Facing a week off work, the first thing I invariably do is
give some considerable consideration to the books I will read whilst I am off.
I am never quite sure why I do this, as my reading capacity when I am not
working is always less than when I am. Something to do with spending an hour
and forty-five minutes on the train every day, with little else to do than
stare out of the window. Yet this activity gives me great pleasure. It is a
great joy to sort through my books, considering and selecting, taking books
from the shelves and putting them back again before settling on my final
choices. Generally there are three: a couple of fiction books, maybe, and a
non-fiction, perhaps some poetry. Rarely do I work my way through everything I
take to read.
(It occurs to me that
this is a pleasure that e-readers take away from the average bibliophile. Where
is the joy in selecting if you have your whole library with you anyway at all
times? Another nail in the coffin.)
Faced with a week off work I start thinking about my reading
ambitions. I think it is right to call it ambition because my goals are lofty
and I often aim higher than the extent of my reach. I want to read the entire
works of Virginia Woolf, for example, I want to read until I know what it is to
be Virginia Woolf, until her works are quotable and recallable to me. I want to
read the entire works of George Eliot in the same way, and whilst I’m at it
Jane Austen and the Brontës. I want to read the full catalogue of writers like
A. M. Homes and Ruth Ozeki, Marilynne Robinson and Donna Tartt. I want to
absorb myself in the works of Jeanette Winterson, every passion-filled full
stop of them, and compare and contrast them to the scope and breadth of Elena
Ferranti’s work. I want to read a book written by a woman from every place in
the world, from places as far afield as Haiti and Mexico, Laos and Azerbaijan. I
want to dig into female non-fiction, covering subjects from history to biology,
from philosophy to people trafficking. I want to learn about far-flung islands
and read about riding a bicycle from Ireland to India, being a farmer or opening
a book shop on a narrowboat.
I want to read the entire works of J.M Coetzee and Don
DeLillo, delve into the weird and highly focused world of Nicholson Baker. I
want to explore the works of Kazuo Ishiguro and Zadie Smith. I want to read
Dickens (but never got around to it) and Hardy and Balzac and Zola. I want to
know, not just read but KNOW, the works of Yasunari Kawabata in all their
beauty and sadness, their delicacy. I want to absorb the world’s mythologies
until they become a part of me, the Greek myths, the Eddas and Sagas, Shanameh,
the Mahabharata. Then there are new books. I get excited about the news that David
Mitchell is releasing a new book this year (The Bone Clocks) and Marilynne
Robinson (Lila). I see reviews of books like The Miniaturist and Elizabeth is
Missing and feel, somehow, that I have to read them. Add them to my list.

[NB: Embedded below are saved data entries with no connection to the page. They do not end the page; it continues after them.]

-- ==== Sys2Proof/Proofs/InsertFrame.lean ====
section
/-! PROOFS. `INSERT` of a sound state below the weight limit (42_tree_update_engine.md R150 to R160): its checks, its answer,
its frame, the first tree of a session, two of its parts, and the room that a split needs. -/

namespace Sys2Proof.Proofs

open Sys2Proof.Machine Sys2Proof.Laws

variable {s t : State} {a : Arg} {y : Sym} {n : Nat}

/-! ## The checks (42_tree_update_engine.md R151) -/

/-- `INSERT` of a value that is no byte faults first. -/
theorem exec_insert_of_gt (ha : 255 < a.toNat) : exec (.insert a) s = .next (takeFault .alphabet s) :=
  withSym_of_gt ha

/-- `INSERT` at the greatest root weight faults. -/
theorem exec_insert_of_full (ha : a.toNat ≤ 255) (hw : s.weight s.root = weightMax s.weightBits) :
    exec (.insert a) s = .next (takeFault .weightOverflow s) := by
  rw [exec, execInsert, withSym_of_le ha, if_pos hw, raise_eq]

/-- Settles O38: the two checks by the equations of `INSERT`. -/
theorem insertChecksAlphabetThenWeight : Obligations.InsertChecksAlphabetThenWeight :=
  ⟨fun _ _ => exec_insert_of_gt, fun _ _ => exec_insert_of_full⟩

/-! ## The answer -/

/-- `INSERT` that passes its checks ends in the updated tree with the response of R150. -/
theorem exec_insert_cases (ha : a.toNat ≤ 255) (hw : s.weight s.root ≠ weightMax s.weightBits)
    (h : exec (.insert a) s = .next t) :
    ∃ u, s.insertSymbol (a.extractLsb' 0 8) = .ok u ∧
      t = { u with rsp := some { flag := (s.lookup (a.extractLsb' 0 8)).isNone,
                                 data := (u.lookup (a.extractLsb' 0 8)).getD 0 } } := by
  rcases execInsert_cases h with ⟨hgt, -⟩ | ⟨-, hfull, -⟩ | ⟨-, -, hu⟩
  · omega
  · exact absurd hfull hw
  · exact hu

/-- After `INSERT` its symbol owns its old leaf, or the second of the two new nodes (42_tree_update_engine.md R150, R154). -/
theorem lookup_insertSymbol_self (h : s.insertSymbol y = .ok t) :
    t.lookup y = some ((s.lookup y).getD (s.ncount + 1)) := by
  rcases insertSymbol_cases h with ⟨f, hf, hphase⟩ | ⟨u, cur, hy, hsplit, hphase⟩
  · rw [lookup_congr (sidx_incrementPhase hphase), hf, Option.getD_some]
  · rw [lookup_congr (sidx_incrementPhase hphase), lookup_split_eq hsplit, if_pos rfl, hy, Option.getD_none]

/-- `INSERT` of a symbol writes no other symbol's entry (41_symbol_leaf_mapper.md R141). -/
theorem lookup_insertSymbol_of_ne {z : Sym} (hz : z ≠ y) (h : s.insertSymbol y = .ok t) : t.lookup z = s.lookup z := by
  rcases insertSymbol_cases h with ⟨f, -, hphase⟩ | ⟨u, cur, -, hsplit, hphase⟩
  · exact lookup_congr (sidx_incrementPhase hphase) z
  · rw [lookup_congr (sidx_incrementPhase hphase), lookup_split_eq hsplit, if_neg hz.symm]

/-- Settles O39: the update completes in a sound state, and the response reads the entry that it leaves. -/
theorem insertCompletes : Obligations.InsertCompletes := by
  unfold Obligations.InsertCompletes
  intro a s hs ha hw
  obtain ⟨t, ht⟩ := exists_exec hs (.insert a)
  obtain ⟨u, hu, rfl⟩ := exec_insert_cases ha hw ht
  have hf := lookup_insertSymbol_self hu
  exact ⟨_, _, ht, hf, by rw [hf, Option.getD_some], rfl⟩

/-! ## The frame -/

/-- `INSERT` of an unseen symbol allocates two nodes (42_tree_update_engine.md R154). -/
theorem ncount_insertSymbol (h : s.insertSymbol y = .ok t) :
    t.ncount = if s.lookup y = none then s.ncount + 2 else s.ncount := by
  rcases insertSymbol_cases h with ⟨f, hf, hphase⟩ | ⟨u, cur, hy, hsplit, hphase⟩
  · obtain ⟨-, -, -, hncount, -⟩ := sameBut_incrementPhase hphase
    rw [hncount, if_neg (by simp [hf])]
  · obtain ⟨-, -, -, hncount, -⟩ := sameBut_incrementPhase hphase
    obtain ⟨hncount', -⟩ := fields_split hsplit
    rw [hncount, hncount', if_pos hy]

/-- `INSERT` keeps the symbol and the kind of every old node (10_state.md R30). -/
theorem kind_insertSymbol (hs : Inv s) (h : s.insertSymbol y = .ok t) (hn : n < s.ncount) :
    t.sym n = s.sym n ∧ (t.kids n).isSome = (s.kids n).isSome := by
  rcases insertSymbol_cases h with ⟨f, -, hphase⟩ | ⟨u, cur, -, hsplit, hphase⟩
  · obtain ⟨-, -, -, -, -, -, -, -, -, -, hkind⟩ := sameBut_incrementPhase hphase
    exact hkind n
  · obtain ⟨-, -, -, -, -, -, -, -, -, -, hkind⟩ := sameBut_incrementPhase hphase
    obtain ⟨-, hsym, -, hkids⟩ := fields_split_old hs hsplit hn
    obtain ⟨hsym', hkids'⟩ := hkind n
    exact ⟨hsym'.trans hsym, by rw [hkids', hkids, Option.isSome_map]⟩

/-- While only the NYT leaf is allocated no symbol is seen (10_state.md R23). -/
theorem lookup_eq_none_of_ncount_one (hs : Inv s) (h : s.ncount = 1) (y : Sym) : s.lookup y = none := by
  rcases hy : s.lookup y with _ | f
  · rfl
  · obtain ⟨hlt, -⟩ := leaf_of_lookup hs hy
    have hne := ne_zero_of_lookup hs hy
    omega

/-- `ROOT` changes only at the first split of a session, to 1: it is 0 with one node and 1 with more (10_state.md R25). -/
theorem root_insertSymbol (hs : Inv s) (ht : Inv t) (h : s.insertSymbol y = .ok t) :
    t.root = if s.ncount = 1 then 1 else s.root := by
  obtain ⟨-, hroot⟩ := hs.registers
  obtain ⟨-, hroot'⟩ := ht.registers
  have hncount := ncount_insertSymbol h
  have hpos := Inv.root_lt hs
  by_cases hone : s.ncount = 1
  · rw [if_pos (lookup_eq_none_of_ncount_one hs hone y)] at hncount
    rw [hroot', if_pos hone, if_neg (by omega)]
  · have hmore : t.ncount ≠ 1 := by split at hncount <;> omega
    rw [hroot', hroot, if_neg hone, if_neg hone, if_neg hmore]

/-- Settles O47: each clause is what the split and the increment phase leave, and the registers are those of a sound state. -/
theorem insertLeavesTheRestUnchanged : Obligations.InsertLeavesTheRestUnchanged := by
  unfold Obligations.InsertLeavesTheRestUnchanged
  intro a s t hs ha hw h
  obtain ⟨u, hu, rfl⟩ := exec_insert_cases ha hw h
  have hsound := inv_insertSymbol hs hw hu
  obtain ⟨hwidth, -, hinputs⟩ := frame_insertSymbol hu
  obtain ⟨hnyt, -⟩ := hs.registers
  obtain ⟨hnyt', -⟩ := hsound.registers
  exact ⟨hwidth, hinputs, hnyt'.trans hnyt.symm, flt_insertSymbol (t := u) hu,
    fun _ _ hf => lookup_insertSymbol (t := u) hf hu,
    fun _ hz => lookup_insertSymbol_of_ne (t := u) hz hu, fun _ hn => kind_insertSymbol (t := u) hs hu hn,
    ncount_insertSymbol (t := u) hu, root_insertSymbol (t := u) hs hsound hu⟩

/-! ## The first tree of a session -/

/-- The first symbol of a session is split off the root, and there is no node to increment
(42_tree_update_engine.md R166, example 1). -/
theorem insertSymbol_resetOf (wb : Nat) (y : Sym) :
    (State.resetOf wb).insertSymbol y = .ok
      { State.resetOf wb with
        root := 1
        ncount := 3
        nodes := [⟨0, none, some 1, none⟩, ⟨1, none, none, some (0, 2)⟩, ⟨1, some y, some 1, none⟩]
        ord := [0, 2, 1]
        sidx := [(y, 2)] } := rfl

/-- A width of at least one bit leaves room for the first symbol. -/
theorem weightMax_pos {wb : Nat} (h : 1 ≤ wb) : 0 < weightMax wb :=
  Nat.sub_pos_of_lt (Nat.one_lt_two_pow (Nat.one_le_iff_ne_zero.1 h))

/-- Settles O40: the first split of a session, evaluated for every symbol. -/
theorem firstInsertBuildsTheFirstTree : Obligations.FirstInsertBuildsTheFirstTree := by
  unfold Obligations.FirstInsertBuildsTheFirstTree
  intro wb a hwb ha
  have hroom : (State.resetOf wb).weight (State.resetOf wb).root ≠ weightMax (State.resetOf wb).weightBits :=
    (weightMax_pos hwb).ne
  rw [exec, execInsert, withSym_of_le ha, if_neg hroom, insertSymbol_resetOf]
  simp [State.lookup, indexLookup]

/-! ## Two parts of `INSERT` -/

/-- Settles O44: the two ranks are there, and one of the two parents is not. -/
theorem swapWithoutParentIsStuck : Obligations.SwapWithoutParentIsStuck := by
  unfold Obligations.SwapWithoutParentIsStuck
  intro s a b ha hb hp
  obtain ⟨ka, hka⟩ := Option.ne_none_iff_exists'.1 ha
  obtain ⟨kb, hkb⟩ := Option.ne_none_iff_exists'.1 hb
  rw [State.swap, hka, hkb]
  rcases hp with hp | hp
  · rw [hp]
  · rw [hp]
    cases s.parent a <;> rfl

/-- Settles O45: the weight's successor does not wrap, and an entry's update touches no other. -/
theorem incrementAddsOne : Obligations.IncrementAddsOne := by
  unfold Obligations.IncrementAddsOne
  intro s n hn hw
  have hsucc : weightSucc s.weightBits (s.weight n) = s.weight n + 1 := Nat.mod_eq_of_lt (by omega)
  refine ⟨?_, fun m hm => ?_, rfl⟩
  · rw [State.increment, hsucc, State.setWeight, node_modNode, if_pos ⟨rfl, hn⟩]
  · rw [State.increment, State.setWeight, node_modNode, if_neg (fun h => hm h.1.symm)]

/-! ## Room for a split -/

/-- Settles O50: at most 255 symbols are seen, and `NCOUNT` counts two nodes for each. -/
theorem anUnseenSymbolLeavesRoom : Obligations.AnUnseenSymbolLeavesRoom := by
  unfold Obligations.AnUnseenSymbolLeavesRoom
  intro s y hs hy
  have hseen := length_le_of_unseen hs.index hy
  obtain ⟨-, hcount, -⟩ := hs.count
  exact ⟨by omega, show s.ncount + 2 ≤ 513 by omega⟩

end Sys2Proof.Proofs
end

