-- ==== Sys2Proof/Proofs/FixedExamples.lean ====
section
/-! PROOFS. Literals (00_scope.md R8) and script lines (30_encoding.md R103) on the spec's fixed values. -/

namespace Sys2Proof.Proofs

open Sys2Proof.Machine

/-- Settles O51: the eight bits one by one, and the byte from its bits. -/
theorem literalIsMostSignificantBitFirst : Obligations.LiteralIsMostSignificantBitFirst := by
  unfold Obligations.LiteralIsMostSignificantBitFirst
  refine ⟨fun y k hk => ?_, byte8_lit8⟩
  interval_cases k <;> rfl

/-- Settles O60: the lines are fixed, and the assembler evaluates them. -/
theorem scriptExamplesAssemble : Obligations.ScriptExamplesAssemble := by
  unfold Obligations.ScriptExamplesAssemble
  exact ⟨rfl, rfl, rfl, rfl, rfl, rfl, rfl, rfl⟩

end Sys2Proof.Proofs
end
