-- ==== Sys2Proof/Laws/Codec.lean ====
section
/-! SUPPORT. The codec: the value of a byte sequence as the sums of R43, its bound, and what a read and a write answer. -/

namespace Sys2Proof.Machine

theorem leValueFrom_eq (k : Nat) (bs : List Byte) : leValueFrom k bs = 256 ^ k * leValue bs := by
  induction bs generalizing k with
  | nil => simp [leValueFrom, leValue]
  | cons b bs ih =>
    simp only [leValue, leValueFrom]
    rw [ih (k + 1), ih (0 + 1)]
    ring

theorem leValue_cons (b : Byte) (bs : List Byte) : leValue (b :: bs) = b.toNat + 256 * leValue bs := by
  simp only [leValue, leValueFrom]
  rw [leValueFrom_eq]
  simp [leValue]

theorem leValue_append (bs cs : List Byte) : leValue (bs ++ cs) = leValue bs + 256 ^ bs.length * leValue cs := by
  induction bs with
  | nil => simp [leValue, leValueFrom]
  | cons b bs ih =>
    simp only [List.cons_append, leValue_cons, ih, List.length_cons]
    ring

theorem leValue_lt (bs : List Byte) : leValue bs < 256 ^ bs.length := by
  induction bs with
  | nil => simp [leValue, leValueFrom]
  | cons b bs ih =>
    have hb : b.toNat < 256 := b.isLt
    rw [leValue_cons, List.length_cons, pow_succ]
    omega

theorem beValue_append_singleton (bs : List Byte) (b : Byte) :
    beValue (bs ++ [b]) = beValue bs * 256 + b.toNat := by
  simp [beValue]

/-- The big-endian value is the little-endian value of the reversed sequence. -/
theorem beValue_eq_leValue_reverse (bs : List Byte) : beValue bs = leValue bs.reverse := by
  induction bs using List.reverseRecOn with
  | nil => rfl
  | append_singleton bs b ih =>
    rw [beValue_append_singleton, ih, List.reverse_append, List.reverse_singleton, List.singleton_append, leValue_cons]
    ring

/-- A read value is below `256^n` (R103). -/
theorem fieldValue_lt (o : ByteOrder) (bs : List Byte) : fieldValue o bs < 256 ^ bs.length := by
  cases o with
  | le => exact leValue_lt bs
  | be =>
    show beValue bs < _
    rw [beValue_eq_leValue_reverse, ← List.length_reverse]
    exact leValue_lt _

theorem leValue_readN (m : Memory) (i n : Nat) :
    leValue (Memory.readN m i n) = ∑ k ∈ Finset.range n, (Memory.read m (i + k)).toNat * 256 ^ k := by
  induction n with
  | zero => rfl
  | succ n ih =>
    rw [Finset.sum_range_succ, ← ih]
    have : Memory.readN m i (n + 1) = Memory.readN m i n ++ [Memory.read m (i + n)] := by
      simp [Memory.readN, List.range_succ]
    rw [this, leValue_append, Memory.readN_length, leValue_cons]
    simp [leValue, leValueFrom]
    ring

theorem beValue_readN (m : Memory) (i n : Nat) :
    beValue (Memory.readN m i n) = ∑ k ∈ Finset.range n, (Memory.read m (i + k)).toNat * 256 ^ (n - 1 - k) := by
  induction n with
  | zero => rfl
  | succ n ih =>
    have : Memory.readN m i (n + 1) = Memory.readN m i n ++ [Memory.read m (i + n)] := by
      simp [Memory.readN, List.range_succ]
    rw [this, beValue_append_singleton, ih, Finset.sum_range_succ, Finset.sum_mul]
    congr 1
    · refine Finset.sum_congr rfl fun k hk => ?_
      have hk' := Finset.mem_range.1 hk
      rw [show n + 1 - 1 - k = (n - 1 - k) + 1 by omega]
      ring
    · simp

/-- The codec's value of a span is the sum of R43. -/
theorem fieldValue_readN (o : ByteOrder) (m : Memory) (i n : Nat) :
    fieldValue o (Memory.readN m i n) = wireValue o m i n := by
  cases o with
  | le => exact leValue_readN m i n
  | be => exact beValue_readN m i n

theorem wireValue_lt (o : ByteOrder) (m : Memory) (i n : Nat) : wireValue o m i n < 256 ^ n := by
  rw [← fieldValue_readN]
  simpa using fieldValue_lt o (Memory.readN m i n)

theorem pow256_le {n : Nat} (h : n ≤ 8) : 256 ^ n ≤ 2 ^ 64 := by
  calc 256 ^ n ≤ 256 ^ 8 := Nat.pow_le_pow_right (by norm_num) h
    _ = 2 ^ 64 := by norm_num

/-- A field of at most 8 bytes fits 64 bits, so the codec's result is its value. -/
theorem toNat_wireValue (o : ByteOrder) (m : Memory) (i n : Nat) (h : n ≤ 8) :
    (BitVec.ofNat 64 (wireValue o m i n)).toNat = wireValue o m i n := by
  rw [BitVec.toNat_ofNat]
  exact Nat.mod_eq_of_lt ((wireValue_lt o m i n).trans_le (pow256_le h))

/-- What a codec read answers (R101, R102). -/
theorem codecRead_eq (o : ByteOrder) (b : List Byte) (n : Nat) :
    codecRead o b n = if 8 < n then .error (.raise (.badWidth n)) else .ok (BitVec.ofNat 64 (fieldValue o b)) := rfl

/-- What a codec write answers (R105, R106). -/
theorem codecWrite_eq (o : ByteOrder) (v n : Nat) :
    codecWrite o v n = if 8 < n then .error (.raise (.badWidth n))
      else if 256 ^ n ≤ v then .error (.raise (.encRange v n)) else .ok (fieldBytes o v n) := rfl

@[simp] theorem fieldBytes_length (o : ByteOrder) (v n : Nat) : (fieldBytes o v n).length = n := by
  cases o <;> simp [fieldBytes, leBytes, beBytes]

end Sys2Proof.Machine
end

There aren’t enough days in the week or hours in a day.
Sometimes it is almost paralysing, this desire to consume, to absorb stories. I
finish a book and move on to the next one, sometimes reading two or three at
the same time (not literally but, rather, concurrently). I get frustrated at
how slowly I read, how little time I have to absorb the ever-growing stockpile
of stories. I get angry at how superficial my reading is, how little I can
really take in. Deep appreciation of literature requires deep reading, but with
so many books and, more importantly, so many I want to read how can it ever be
possible to devote the time required to a real deep reading? And which books?
Would I be better absorbing the literature of Tove Jansson than Donna Tartt?
What about Tolstoy or Dostoevsky? How is it possible to decide which books,
which writers, which stories are worthy of that level of devotion?
So I keep reading, and I dream of a day when I have a
library consisting of exactly six books, their covers worn, their contents
fading, but which have become my lifelong companions. The books I cannot do without.
I dream of it, but I don’t see it happening. Instead I will be the woman
crushed under the excessive weight of her library, the hundreds of books unread
that can never be read that fall like a stone on her head taking every word with
them, and it all will have been for nothing.